Stored data ▸
/-- Settles O19: both modes take their pointer from page zero; only IndirectY adds to the word found there. -/
theorem zeroPagePointerModes : Obligations.ZeroPagePointerModes := by
  refine fun s i h => ⟨fun hm => ?indirectX, fun hm => ?indirectY⟩
  case indirectX =>
    rw [operand_eq_of_decodeAt h (.indirectX _) hm rfl]
    have hptr := BitVec.toNat_add ((s.afterReads [s.pc]).read (s.pc + 1#16)) (s.fetched i).x
    refine ⟨?_, rfl⟩
    rw [State.am, addressing, amIndirectX, readPointer_zext _ hptr, afterPointer_zext _ hptr]
    rfl
  case indirectY =>
    rw [operand_eq_of_decodeAt h (.indirectY _) hm rfl]
    have hptr := (Nat.mod_eq_of_lt ((s.afterReads [s.pc]).read (s.pc + 1#16)).isLt).symm
    refine ⟨?_, rfl⟩
    rw [State.am, addressing, amIndirectY, pageCrossed_eq_decide, add_zext_eq_ofNat, readPointer_zext _ hptr,
      afterPointer_zext _ hptr]
    rfl

end Machine

end Sys2Proof
end

section
/-! The stack helpers (40_step_and_addressing.md R95 to R99): a push and a pull over numbers, and that what was pushed
last is pulled first. -/

namespace Sys2Proof

theorem hi_eq_ofNat (w : Word) : hi w = BitVec.ofNat 8 (w.toNat / 256) := by
  rw [← hi_toNat, BitVec.ofNat_toNat, BitVec.setWidth_eq]

theorem lo_eq_ofNat (w : Word) : lo w = BitVec.ofNat 8 w.toNat := by
  apply BitVec.eq_of_toNat_eq
  rw [lo_toNat, BitVec.toNat_ofNat]

namespace Machine

/-- Two pushes are the push of the word with the first byte high (R96). -/
theorem State.pushWord_word (s : State) (v w : Byte) : s.pushWord (word v w) = (s.pushByte v).pushByte w := by
  rw [State.pushWord, hi_word, lo_word]

theorem State.popped_sp_pushByte (s : State) (v : Byte) : (s.pushByte v).popped.sp = s.sp :=
  BitVec.sub_add_cancel s.sp 1#8

theorem State.popped_popped_sp_pushWord (s : State) (w : Word) : (s.pushWord w).popped.popped.sp = s.sp := by
  simp only [State.popped_sp, State.pushWord_sp, BitVec.sub_add_cancel]

/-- In a RAM a push writes one cell and moves SP, and records nothing. -/
theorem State.pushByte_of_ram (s : State) (hd : s.device ≠ .attached) (v : Byte) :
    s.pushByte v = { s with mem := s.device.writeByte s.mem (stackAddr s.sp) v, sp := s.sp - 1#8 } := by
  rw [State.pushByte, State.write, Device.record_of_ram _ hd]

/-- In a RAM a pull moves SP and nothing else. -/
theorem State.popped_of_ram (s : State) (hd : s.device ≠ .attached) : s.popped = { s with sp := s.sp + 1#8 } := by
  rw [State.popped, State.afterReads_of_ram s hd]

/-- A pull after a push gives the pushed byte. -/
theorem State.pulledByte_pushByte (s : State) (hd : s.device ≠ .attached) (h : s.Inv) (v : Byte) :
    (s.pushByte v).pulledByte = v := by
  rw [State.pulledByte, State.pushByte_sp, BitVec.sub_add_cancel, State.read_pushByte_cell s hd h, if_pos rfl]

/-- The second pull reads two slots up, after the first one's read. -/
theorem State.pulledByte_popped (s : State) :
    s.popped.pulledByte = (s.afterReads [stackAddr (s.sp + 1#8)]).read (stackAddr (s.sp + 2#8)) := by
  have hsp : s.sp + 1#8 + 1#8 = s.sp + 2#8 := BitVec.add_assoc s.sp 1#8 1#8
  rw [State.pulledByte, State.popped_sp, hsp]
  rfl

/-- A pushed word takes two slots (R96). -/
theorem State.pushWord_sp_eq_sub_two (s : State) (w : Word) : (s.pushWord w).sp = s.sp - 2#8 := by
  rw [State.pushWord_sp]
  bv_omega

/-- The second pull after a pushed word gives its high byte, the first push. -/
theorem State.pulledByte_popped_pushWord (s : State) (hd : s.device ≠ .attached) (h : s.Inv) (w : Word) :
    (s.pushWord w).popped.pulledByte = hi w := by
  rw [State.pulledByte_popped, State.afterReads_of_ram (s.pushWord w) hd, s.pushWord_sp_eq_sub_two,
    BitVec.sub_add_cancel, State.read_pushWord_high s hd h]

/-- Pulling a pushed word gives it back (R99). -/
theorem State.pulledWord_pushWord (s : State) (hd : s.device ≠ .attached) (h : s.Inv) (w : Word) :
    (s.pushWord w).pulledWord = w := by
  have hlow : (s.pushWord w).pulledByte = lo w := (s.pushByte (hi w)).pulledByte_pushByte hd (s.pushByte_inv h _) (lo w)
  rw [State.pulledWord, s.pulledByte_popped_pushWord hd h, hlow, word_hi_lo]

/-- Settles O21: the slot is written before SP drops and read after it rises, so the last byte in is the first out. -/
theorem pushAndPullOneByte : Obligations.PushAndPullOneByte := by
  intro s v w
  have hdown : BitVec.ofNat 8 (s.sp.toNat + 255) = s.sp - 1#8 := by
    rw [Nat.add_comm]
    exact (BitVec.sub_def s.sp 1#8).symm
  have hup : BitVec.ofNat 8 (s.sp.toNat + 1) = s.sp + 1#8 := (BitVec.add_def s.sp 1#8).symm
  rw [hdown, hup, ← s.pushWord_word v w]
  refine ⟨rfl, rfl, rfl, s.popped_sp_pushByte v, s.popped_popped_sp_pushWord _, fun h hd => ?ram⟩
  case ram =>
    have hread := s.read_pushByte_cell hd h v
    have hlast : ((s.pushByte v).pushByte w).pulledByte = w :=
      (s.pushByte v).pulledByte_pushByte hd (s.pushByte_inv h v) w
    have hfirst : (s.pushWord (word v w)).popped.pulledByte = v := by
      rw [s.pulledByte_popped_pushWord hd h, hi_word]
    exact ⟨(hread _).trans (if_pos rfl), fun b hb => (hread b).trans (if_neg hb), ⟨_, s.pushByte_of_ram hd v⟩,
      s.popped_of_ram hd, s.pulledByte_pushByte hd h v, s.pushWord_word v w ▸ hlast, hfirst⟩
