-- ==== Sys2Proof/Certificates/Slice0/Obligations.lean ====
section
/-! DEFINITION. Statements about the machine for the provers. `s.faulted k` is the fault entry of 60_exceptions.md R260
written out (Sys2Proof/Safety.lean); the names under `Ref` are the readings of Sys2Proof/Safety/Reference.lean. -/

open Sys2Proof Sys2Proof.Machine

/-! ### Encoding -/

/-- 30_encoding.md R80 to R85: for each of the thirty commands a word written out from the bit pictures, its operand
numbers distinct, decodes to it; malformed and unassigned words decode to none (95_test_vectors.md section 9). -/
def Obligations.DecoderReadsSpecWords : Prop :=
  decode 0x00000000 = .ok .nop ∧ decode 0x0130011D = .ok (.li 3 0x011D) ∧
  decode 0x10010000 = .ok (.gflog 0 1) ∧ decode 0x11260000 = .ok (.gfexp 2 6) ∧
  decode 0x12012000 = .ok (.gfmul 0 1 2) ∧ decode 0x20200000 = .ok (.pclr 2) ∧
  decode 0x21050000 = .ok (.ppush 0 5) ∧ decode 0x221000EC = .ok (.ppushi 1 236) ∧
  decode 0x23130000 = .ok (.plen 1 3) ∧ decode 0x24012000 = .ok (.pget 0 1 2) ∧
  decode 0x25201000 = .ok (.pmul 2 0 1) ∧ decode 0x26302000 = .ok (.pmod 3 0 2) ∧
  decode 0x3000000A = .ok (.rsgen 10) ∧ decode 0x31100000 = .ok (.rsenc 1 0) ∧
  decode 0x32300000 = .ok (.rsgetg 3) ∧ decode 0x40000028 = .ok (.mnew 40) ∧
  decode 0x41012000 = .ok (.mget 0 1 2) ∧ decode 0x42112000 = .ok (.mset 1 2 true false) ∧
  decode 0x42212000 = .ok (.mset 1 2 false true) ∧ decode 0x43112000 = .ok (.mxor 1 2 true) ∧
  decode 0x44112000 = .ok (.mrsv 1 2 true) ∧ decode 0x45312000 = .ok (.misr 3 1 2) ∧
  decode 0x46400000 = .ok (.mdark 4) ∧ decode 0x47500000 = .ok (.mtot 5) ∧
  decode 0x50000007 = .ok (.mask 7) ∧ decode 0x51600000 = .ok (.pen1 6) ∧
  decode 0x52100000 = .ok (.pen2 1) ∧ decode 0x53200000 = .ok (.pen3 2) ∧
  decode 0x54300000 = .ok (.pen4 3) ∧ decode 0x55400000 = .ok (.pen 4) ∧ decode 0x56700000 = .ok (.best 7) ∧
  decode 0x00000001 = .error .malformed ∧ decode 0x43312000 = .error .malformed ∧
  decode 0x50000008 = .error .malformed ∧ decode 0x02000000 = .error .unknownOpcode

/-- Every well-formed command is what its word decodes to. -/
def Obligations.DecodeEncodeRoundTrip : Prop :=
  ∀ i : Instr, i.wf = true → decode (encode i) = .ok i

/-- Every word that decodes is the word of its command, which is well-formed: no two words are one command. Each
operand is the number in the bits 30_encoding.md R81 and R83 give it. -/
def Obligations.DecodedWordIsItsEncoding : Prop :=
  ∀ (w : Word) (i : Instr), decode w = .ok i → encode i = w ∧ i.wf = true ∧ Ref.operandsAt w i

/-- 30_encoding.md R84: a word is the command of a row exactly when `cw & mask == match` for that row, rows are
exclusive, and a word that matches no row is illegal. -/
def Obligations.DecoderAgreesWithOpcodeTable : Prop :=
  ∀ w : Word,
    (∀ i, decode w = .ok i → ∀ r ∈ opcodeRows, (r.accepts w = true ↔ r.mnemonic = i.mnemonic)) ∧
    ((∃ e, decode w = .error e) ↔ ∀ r ∈ opcodeRows, r.accepts w = false) ∧
    (∀ r ∈ opcodeRows, ∀ r' ∈ opcodeRows, r.accepts w = true → r'.accepts w = true → r = r')

/-- 30_encoding.md R90: mnemonic and operands written in the order of the text form assemble to the command, and
MSET's reserve flag defaults to 0. -/
def Obligations.TextFormNamesOneCommand : Prop :=
  (∀ i : Instr, i.wf = true → assembleOps i.mnemonic (operandsOf i) = some i) ∧
  (∀ (ra rb : SReg) (v : Bool),
    assembleOps "MSET" [.r ra, .r rb, .imm v.toNat] = some (.mset ra rb v false))

/-! ### Steps and the command protocol -/

/-- A busy block's `Finish` runs the command the held word decodes to; so does a step with no event left. -/
def Obligations.FinishRunsHeldCommand : Prop :=
  ∀ (s : State) (i : Instr), s.busy = true → decode s.held = .ok i →
    (∀ rest, s.schedule = .finish :: rest → step s = exec i { s with schedule := rest }) ∧
    (s.schedule = [] → step s = exec i s)

/-- 60_exceptions.md R270: a held word that decodes to illegal raises `E_ILLEGAL`, code 1, whatever the state. -/
def Obligations.IllegalWordRaisesIllegal : Prop :=
  ∀ (s : State) (e : Reject) (rest : List Event), s.busy = true → decode s.held = .error e →
    s.schedule = .finish :: rest → step s = .next (({ s with schedule := rest } : State).faulted 1)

YOUR TASK ▸
The response must consist solely of the lines from the top of the records through the line holding "mem := s.device.writeByte", copied word for word.

SOLUTION TO THIS PROBLEM ▸
/-- Settles O19: both modes take their pointer from page zero; only IndirectY adds to the word found there. -/
theorem zeroPagePointerModes : Obligations.ZeroPagePointerModes := by
  refine fun s i h => ⟨fun hm => ?indirectX, fun hm => ?indirectY⟩
  case indirectX =>
    rw [operand_eq_of_decodeAt h (.indirectX _) hm rfl]
    have hptr := BitVec.toNat_add ((s.afterReads [s.pc]).read (s.pc + 1#16)) (s.fetched i).x
    refine ⟨?_, rfl⟩
    rw [State.am, addressing, amIndirectX, readPointer_zext _ hptr, afterPointer_zext _ hptr]
    rfl
  case indirectY =>
    rw [operand_eq_of_decodeAt h (.indirectY _) hm rfl]
    have hptr := (Nat.mod_eq_of_lt ((s.afterReads [s.pc]).read (s.pc + 1#16)).isLt).symm
    refine ⟨?_, rfl⟩
    rw [State.am, addressing, amIndirectY, pageCrossed_eq_decide, add_zext_eq_ofNat, readPointer_zext _ hptr,
      afterPointer_zext _ hptr]
    rfl

end Machine

end Sys2Proof
end

section
/-! The stack helpers (40_step_and_addressing.md R95 to R99): a push and a pull over numbers, and that what was pushed
last is pulled first. -/

namespace Sys2Proof

theorem hi_eq_ofNat (w : Word) : hi w = BitVec.ofNat 8 (w.toNat / 256) := by
  rw [← hi_toNat, BitVec.ofNat_toNat, BitVec.setWidth_eq]

theorem lo_eq_ofNat (w : Word) : lo w = BitVec.ofNat 8 w.toNat := by
  apply BitVec.eq_of_toNat_eq
  rw [lo_toNat, BitVec.toNat_ofNat]

namespace Machine

/-- Two pushes are the push of the word with the first byte high (R96). -/
theorem State.pushWord_word (s : State) (v w : Byte) : s.pushWord (word v w) = (s.pushByte v).pushByte w := by
  rw [State.pushWord, hi_word, lo_word]

theorem State.popped_sp_pushByte (s : State) (v : Byte) : (s.pushByte v).popped.sp = s.sp :=
  BitVec.sub_add_cancel s.sp 1#8

theorem State.popped_popped_sp_pushWord (s : State) (w : Word) : (s.pushWord w).popped.popped.sp = s.sp := by
  simp only [State.popped_sp, State.pushWord_sp, BitVec.sub_add_cancel]

/-- In a RAM a push writes one cell and moves SP, and records nothing. -/
theorem State.pushByte_of_ram (s : State) (hd : s.device ≠ .attached) (v : Byte) :
    s.pushByte v = { s with mem := s.device.writeByte s.mem (stackAddr s.sp) v, sp := s.sp - 1#8 } := by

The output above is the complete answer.